If you are just asking for what model dimensions I benchmarked with, I was using this, which is just a 10B parameter model with dimensions roughly inspired by GPT3-13B model dimensions:
max_position_embeddings: 514
type_vocab_size: 1
num_attention_heads: 40
num_hidden_layers: 30
hidden_size: 5120
intermediate_size: 20480
gradient_checkpointing: true
As for my command line, I am using a custom training script that integrates ignite and deepspeed and hugginface. The repro script that @jfc4050 shared is very similar, but condensed a bit and with many things hard-coded to make it easier for you to run.

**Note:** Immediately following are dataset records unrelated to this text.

-- ==== Sys2Proof/Laws/State.lean ====
section
/-! SUPPORT. The small lemmas of the state's updates: one per field per update, true by rfl, so that no later proof
unfolds a record update; and the same for the status register's two writers. -/

namespace Sys2Proof.Machine

@[simp] theorem State.setA_a (s : State) (v : Byte) : (s.setA v).a = v := rfl
@[simp] theorem State.setA_x (s : State) (v : Byte) : (s.setA v).x = s.x := rfl
@[simp] theorem State.setA_y (s : State) (v : Byte) : (s.setA v).y = s.y := rfl
@[simp] theorem State.setA_sp (s : State) (v : Byte) : (s.setA v).sp = s.sp := rfl
@[simp] theorem State.setA_pc (s : State) (v : Byte) : (s.setA v).pc = s.pc := rfl
@[simp] theorem State.setA_p (s : State) (v : Byte) : (s.setA v).p = s.p := rfl
@[simp] theorem State.setA_rom (s : State) (v : Byte) : (s.setA v).rom = s.rom := rfl
@[simp] theorem State.setA_ram (s : State) (v : Byte) : (s.setA v).ram = s.ram := rfl
@[simp] theorem State.setA_halt (s : State) (v : Byte) : (s.setA v).halt = s.halt := rfl
@[simp] theorem State.setA_cfg (s : State) (v : Byte) : (s.setA v).cfg = s.cfg := rfl

@[simp] theorem State.setX_a (s : State) (v : Byte) : (s.setX v).a = s.a := rfl
@[simp] theorem State.setX_x (s : State) (v : Byte) : (s.setX v).x = v := rfl
@[simp] theorem State.setX_y (s : State) (v : Byte) : (s.setX v).y = s.y := rfl
@[simp] theorem State.setX_sp (s : State) (v : Byte) : (s.setX v).sp = s.sp := rfl
@[simp] theorem State.setX_pc (s : State) (v : Byte) : (s.setX v).pc = s.pc := rfl
@[simp] theorem State.setX_p (s : State) (v : Byte) : (s.setX v).p = s.p := rfl
@[simp] theorem State.setX_rom (s : State) (v : Byte) : (s.setX v).rom = s.rom := rfl
@[simp] theorem State.setX_ram (s : State) (v : Byte) : (s.setX v).ram = s.ram := rfl
@[simp] theorem State.setX_halt (s : State) (v : Byte) : (s.setX v).halt = s.halt := rfl
@[simp] theorem State.setX_cfg (s : State) (v : Byte) : (s.setX v).cfg = s.cfg := rfl

@[simp] theorem State.setY_a (s : State) (v : Byte) : (s.setY v).a = s.a := rfl
@[simp] theorem State.setY_x (s : State) (v : Byte) : (s.setY v).x = s.x := rfl
@[simp] theorem State.setY_y (s : State) (v : Byte) : (s.setY v).y = v := rfl
@[simp] theorem State.setY_sp (s : State) (v : Byte) : (s.setY v).sp = s.sp := rfl
@[simp] theorem State.setY_pc (s : State) (v : Byte) : (s.setY v).pc = s.pc := rfl
@[simp] theorem State.setY_p (s : State) (v : Byte) : (s.setY v).p = s.p := rfl
@[simp] theorem State.setY_rom (s : State) (v : Byte) : (s.setY v).rom = s.rom := rfl
@[simp] theorem State.setY_ram (s : State) (v : Byte) : (s.setY v).ram = s.ram := rfl
@[simp] theorem State.setY_halt (s : State) (v : Byte) : (s.setY v).halt = s.halt := rfl
@[simp] theorem State.setY_cfg (s : State) (v : Byte) : (s.setY v).cfg = s.cfg := rfl

@[simp] theorem State.setPc_a (s : State) (t : Addr) : (s.setPc t).a = s.a := rfl
@[simp] theorem State.setPc_x (s : State) (t : Addr) : (s.setPc t).x = s.x := rfl
@[simp] theorem State.setPc_y (s : State) (t : Addr) : (s.setPc t).y = s.y := rfl
@[simp] theorem State.setPc_sp (s : State) (t : Addr) : (s.setPc t).sp = s.sp := rfl
@[simp] theorem State.setPc_pc (s : State) (t : Addr) : (s.setPc t).pc = t := rfl
@[simp] theorem State.setPc_p (s : State) (t : Addr) : (s.setPc t).p = s.p := rfl
@[simp] theorem State.setPc_rom (s : State) (t : Addr) : (s.setPc t).rom = s.rom := rfl
@[simp] theorem State.setPc_ram (s : State) (t : Addr) : (s.setPc t).ram = s.ram := rfl
@[simp] theorem State.setPc_halt (s : State) (t : Addr) : (s.setPc t).halt = s.halt := rfl
@[simp] theorem State.setPc_cfg (s : State) (t : Addr) : (s.setPc t).cfg = s.cfg := rfl

@[simp] theorem State.advancePc_a (s : State) : (s.advancePc).a = s.a := rfl
@[simp] theorem State.advancePc_x (s : State) : (s.advancePc).x = s.x := rfl
@[simp] theorem State.advancePc_y (s : State) : (s.advancePc).y = s.y := rfl
@[simp] theorem State.advancePc_sp (s : State) : (s.advancePc).sp = s.sp := rfl
@[simp] theorem State.advancePc_pc (s : State) : (s.advancePc).pc = s.pc + 1#16 := rfl
@[simp] theorem State.advancePc_p (s : State) : (s.advancePc).p = s.p := rfl
@[simp] theorem State.advancePc_rom (s : State) : (s.advancePc).rom = s.rom := rfl
@[simp] theorem State.advancePc_ram (s : State) : (s.advancePc).ram = s.ram := rfl
@[simp] theorem State.advancePc_halt (s : State) : (s.advancePc).halt = s.halt := rfl
@[simp] theorem State.advancePc_cfg (s : State) : (s.advancePc).cfg = s.cfg := rfl

@[simp] theorem State.setFlag_a (s : State) (f : Flag) (b : Bool) : (s.setFlag f b).a = s.a := rfl
@[simp] theorem State.setFlag_x (s : State) (f : Flag) (b : Bool) : (s.setFlag f b).x = s.x := rfl
@[simp] theorem State.setFlag_y (s : State) (f : Flag) (b : Bool) : (s.setFlag f b).y = s.y := rfl
@[simp] theorem State.setFlag_sp (s : State) (f : Flag) (b : Bool) : (s.setFlag f b).sp = s.sp := rfl
@[simp] theorem State.setFlag_pc (s : State) (f : Flag) (b : Bool) : (s.setFlag f b).pc = s.pc := rfl
@[simp] theorem State.setFlag_p (s : State) (f : Flag) (b : Bool) : (s.setFlag f b).p = s.p.set f b := rfl
@[simp] theorem State.setFlag_rom (s : State) (f : Flag) (b : Bool) : (s.setFlag f b).rom = s.rom := rfl
@[simp] theorem State.setFlag_ram (s : State) (f : Flag) (b : Bool) : (s.setFlag f b).ram = s.ram := rfl
@[simp] theorem State.setFlag_halt (s : State) (f : Flag) (b : Bool) : (s.setFlag f b).halt = s.halt := rfl
@[simp] theorem State.setFlag_cfg (s : State) (f : Flag) (b : Bool) : (s.setFlag f b).cfg = s.cfg := rfl

@[simp] theorem State.setZN_a (s : State) (v : Byte) : (s.setZN v).a = s.a := rfl
@[simp] theorem State.setZN_x (s : State) (v : Byte) : (s.setZN v).x = s.x := rfl
@[simp] theorem State.setZN_y (s : State) (v : Byte) : (s.setZN v).y = s.y := rfl
@[simp] theorem State.setZN_sp (s : State) (v : Byte) : (s.setZN v).sp = s.sp := rfl
@[simp] theorem State.setZN_pc (s : State) (v : Byte) : (s.setZN v).pc = s.pc := rfl
@[simp] theorem State.setZN_p (s : State) (v : Byte) : (s.setZN v).p = s.p.setZN v := rfl
@[simp] theorem State.setZN_rom (s : State) (v : Byte) : (s.setZN v).rom = s.rom := rfl
@[simp] theorem State.setZN_ram (s : State) (v : Byte) : (s.setZN v).ram = s.ram := rfl
@[simp] theorem State.setZN_halt (s : State) (v : Byte) : (s.setZN v).halt = s.halt := rfl
@[simp] theorem State.setZN_cfg (s : State) (v : Byte) : (s.setZN v).cfg = s.cfg := rfl

@[simp] theorem State.raise_a (s : State) (r : Fault) : (s.raise r).a = s.a := rfl
@[simp] theorem State.raise_x (s : State) (r : Fault) : (s.raise r).x = s.x := rfl
@[simp] theorem State.raise_y (s : State) (r : Fault) : (s.raise r).y = s.y := rfl
@[simp] theorem State.raise_sp (s : State) (r : Fault) : (s.raise r).sp = s.sp := rfl
@[simp] theorem State.raise_pc (s : State) (r : Fault) : (s.raise r).pc = s.pc := rfl
@[simp] theorem State.raise_p (s : State) (r : Fault) : (s.raise r).p = s.p := rfl
@[simp] theorem State.raise_rom (s : State) (r : Fault) : (s.raise r).rom = s.rom := rfl
@[simp] theorem State.raise_ram (s : State) (r : Fault) : (s.raise r).ram = s.ram := rfl
@[simp] theorem State.raise_halt (s : State) (r : Fault) : (s.raise r).halt = .faulted r := rfl
@[simp] theorem State.raise_cfg (s : State) (r : Fault) : (s.raise r).cfg = s.cfg := rfl

end Sys2Proof.Machine

namespace Sys2Proof

/-- `set` writes the one flag it names (R48). -/
@[simp] theorem Status.get_set (p : Status) (f g : Flag) (b : Bool) :
    (p.set f b).get g = if g = f then b else p.get g := by
  cases f <;> cases g <;> rfl

@[simp] theorem Status.setZN_c (p : Status) (v : Byte) : (p.setZN v).c = p.c := rfl
@[simp] theorem Status.setZN_z (p : Status) (v : Byte) : (p.setZN v).z = decide (v = 0#8) := rfl
@[simp] theorem Status.setZN_i (p : Status) (v : Byte) : (p.setZN v).i = p.i := rfl
@[simp] theorem Status.setZN_d (p : Status) (v : Byte) : (p.setZN v).d = p.d := rfl
@[simp] theorem Status.setZN_b (p : Status) (v : Byte) : (p.setZN v).b = p.b := rfl
@[simp] theorem Status.setZN_u (p : Status) (v : Byte) : (p.setZN v).u = p.u := rfl
@[simp] theorem Status.setZN_v (p : Status) (v : Byte) : (p.setZN v).v = p.v := rfl
@[simp] theorem Status.setZN_n (p : Status) (v : Byte) : (p.setZN v).n = v.msb := rfl

@[simp] theorem Status.set_c_c (p : Status) (x : Bool) : (p.set .c x).c = x := rfl
@[simp] theorem Status.set_c_z (p : Status) (x : Bool) : (p.set .c x).z = p.z := rfl
@[simp] theorem Status.set_c_i (p : Status) (x : Bool) : (p.set .c x).i = p.i := rfl
@[simp] theorem Status.set_c_d (p : Status) (x : Bool) : (p.set .c x).d = p.d := rfl
@[simp] theorem Status.set_c_b (p : Status) (x : Bool) : (p.set .c x).b = p.b := rfl
@[simp] theorem Status.set_c_u (p : Status) (x : Bool) : (p.set .c x).u = p.u := rfl
@[simp] theorem Status.set_c_v (p : Status) (x : Bool) : (p.set .c x).v = p.v := rfl
@[simp] theorem Status.set_c_n (p : Status) (x : Bool) : (p.set .c x).n = p.n := rfl
@[simp] theorem Status.set_z_c (p : Status) (x : Bool) : (p.set .z x).c = p.c := rfl
@[simp] theorem Status.set_z_z (p : Status) (x : Bool) : (p.set .z x).z = x := rfl
@[simp] theorem Status.set_z_i (p : Status) (x : Bool) : (p.set .z x).i = p.i := rfl
@[simp] theorem Status.set_z_d (p : Status) (x : Bool) : (p.set .z x).d = p.d := rfl
@[simp] theorem Status.set_z_b (p : Status) (x : Bool) : (p.set .z x).b = p.b := rfl
@[simp] theorem Status.set_z_u (p : Status) (x : Bool) : (p.set .z x).u = p.u := rfl
@[simp] theorem Status.set_z_v (p : Status) (x : Bool) : (p.set .z x).v = p.v := rfl
@[simp] theorem Status.set_z_n (p : Status) (x : Bool) : (p.set .z x).n = p.n := rfl
@[simp] theorem Status.set_i_c (p : Status) (x : Bool) : (p.set .i x).c = p.c := rfl
@[simp] theorem Status.set_i_z (p : Status) (x : Bool) : (p.set .i x).z = p.z := rfl
@[simp] theorem Status.set_i_i (p : Status) (x : Bool) : (p.set .i x).i = x := rfl
@[simp] theorem Status.set_i_d (p : Status) (x : Bool) : (p.set .i x).d = p.d := rfl
@[simp] theorem Status.set_i_b (p : Status) (x : Bool) : (p.set .i x).b = p.b := rfl
@[simp] theorem Status.set_i_u (p : Status) (x : Bool) : (p.set .i x).u = p.u := rfl
@[simp] theorem Status.set_i_v (p : Status) (x : Bool) : (p.set .i x).v = p.v := rfl
@[simp] theorem Status.set_i_n (p : Status) (x : Bool) : (p.set .i x).n = p.n := rfl
@[simp] theorem Status.set_d_c (p : Status) (x : Bool) : (p.set .d x).c = p.c := rfl
@[simp] theorem Status.set_d_z (p : Status) (x : Bool) : (p.set .d x).z = p.z := rfl
@[simp] theorem Status.set_d_i (p : Status) (x : Bool) : (p.set .d x).i = p.i := rfl
@[simp] theorem Status.set_d_d (p : Status) (x : Bool) : (p.set .d x).d = x := rfl
@[simp] theorem Status.set_d_b (p : Status) (x : Bool) : (p.set .d x).b = p.b := rfl
@[simp] theorem Status.set_d_u (p : Status) (x : Bool) : (p.set .d x).u = p.u := rfl
@[simp] theorem Status.set_d_v (p : Status) (x : Bool) : (p.set .d x).v = p.v := rfl
@[simp] theorem Status.set_d_n (p : Status) (x : Bool) : (p.set .d x).n = p.n := rfl
@[simp] theorem Status.set_b_c (p : Status) (x : Bool) : (p.set .b x).c = p.c := rfl
@[simp] theorem Status.set_b_z (p : Status) (x : Bool) : (p.set .b x).z = p.z := rfl
@[simp] theorem Status.set_b_i (p : Status) (x : Bool) : (p.set .b x).i = p.i := rfl
@[simp] theorem Status.set_b_d (p : Status) (x : Bool) : (p.set .b x).d = p.d := rfl
@[simp] theorem Status.set_b_b (p : Status) (x : Bool) : (p.set .b x).b = x := rfl
@[simp] theorem Status.set_b_u (p : Status) (x : Bool) : (p.set .b x).u = p.u := rfl
@[simp] theorem Status.set_b_v (p : Status) (x : Bool) : (p.set .b x).v = p.v := rfl
@[simp] theorem Status.set_b_n (p : Status) (x : Bool) : (p.set .b x).n = p.n := rfl
@[simp] theorem Status.set_u_c (p : Status) (x : Bool) : (p.set .u x).c = p.c := rfl
@[simp] theorem Status.set_u_z (p : Status) (x : Bool) : (p.set .u x).z = p.z := rfl
@[simp] theorem Status.set_u_i (p : Status) (x : Bool) : (p.set .u x).i = p.i := rfl
@[simp] theorem Status.set_u_d (p : Status) (x : Bool) : (p.set .u x).d = p.d := rfl
@[simp] theorem Status.set_u_b (p : Status) (x : Bool) : (p.set .u x).b = p.b := rfl
@[simp] theorem Status.set_u_u (p : Status) (x : Bool) : (p.set .u x).u = x := rfl
@[simp] theorem Status.set_u_v (p : Status) (x : Bool) : (p.set .u x).v = p.v := rfl
@[simp] theorem Status.set_u_n (p : Status) (x : Bool) : (p.set .u x).n = p.n := rfl
@[simp] theorem Status.set_v_c (p : Status) (x : Bool) : (p.set .v x).c = p.c := rfl
@[simp] theorem Status.set_v_z (p : Status) (x : Bool) : (p.set .v x).z = p.z := rfl
@[simp] theorem Status.set_v_i (p : Status) (x : Bool) : (p.set .v x).i = p.i := rfl
@[simp] theorem Status.set_v_d (p : Status) (x : Bool) : (p.set .v x).d = p.d := rfl
@[simp] theorem Status.set_v_b (p : Status) (x : Bool) : (p.set .v x).b = p.b := rfl
@[simp] theorem Status.set_v_u (p : Status) (x : Bool) : (p.set .v x).u = p.u := rfl
@[simp] theorem Status.set_v_v (p : Status) (x : Bool) : (p.set .v x).v = x := rfl
@[simp] theorem Status.set_v_n (p : Status) (x : Bool) : (p.set .v x).n = p.n := rfl
@[simp] theorem Status.set_n_c (p : Status) (x : Bool) : (p.set .n x).c = p.c := rfl
@[simp] theorem Status.set_n_z (p : Status) (x : Bool) : (p.set .n x).z = p.z := rfl
@[simp] theorem Status.set_n_i (p : Status) (x : Bool) : (p.set .n x).i = p.i := rfl
@[simp] theorem Status.set_n_d (p : Status) (x : Bool) : (p.set .n x).d = p.d := rfl
@[simp] theorem Status.set_n_b (p : Status) (x : Bool) : (p.set .n x).b = p.b := rfl
@[simp] theorem Status.set_n_u (p : Status) (x : Bool) : (p.set .n x).u = p.u := rfl
@[simp] theorem Status.set_n_v (p : Status) (x : Bool) : (p.set .n x).v = p.v := rfl
@[simp] theorem Status.set_n_n (p : Status) (x : Bool) : (p.set .n x).n = x := rfl

/-- `set_zn` writes Z and N and no other flag (R49). -/
@[simp] theorem Status.get_setZN (p : Status) (v : Byte) (f : Flag) :
    (p.setZN v).get f = if f = .n then v.msb else if f = .z then decide (v = 0#8) else p.get f := by
  cases f <;> rfl

/-- Two status registers with the same eight flags are equal. -/
theorem Status.ext_get {p q : Status} (h : ∀ f, p.get f = q.get f) : p = q := by
  cases p
  cases q
  simpa [Status.get] using And.intro (h .c) ⟨h .z, h .i, h .d, h .b, h .u, h .v, h .n⟩

end Sys2Proof
end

@stephenrawls, thanks that is all I needed. The dimensions are important because zero-3 is targeted for very large models. And, so some regression on smaller models that zero-2 can handle is acceptable. I will continue the investigation.
(For reference, I would like to eventually benchmark performance on models larger than 10B parameters, but I am getting cpu out-of-memory errors when using stage 3 on models bigger than 20B parameters, even with NVME offloading turned on. Will file GitHub issue for this OOM problem separately)
@stephenrawls or @jfc4050, can you please share this snippet of your log?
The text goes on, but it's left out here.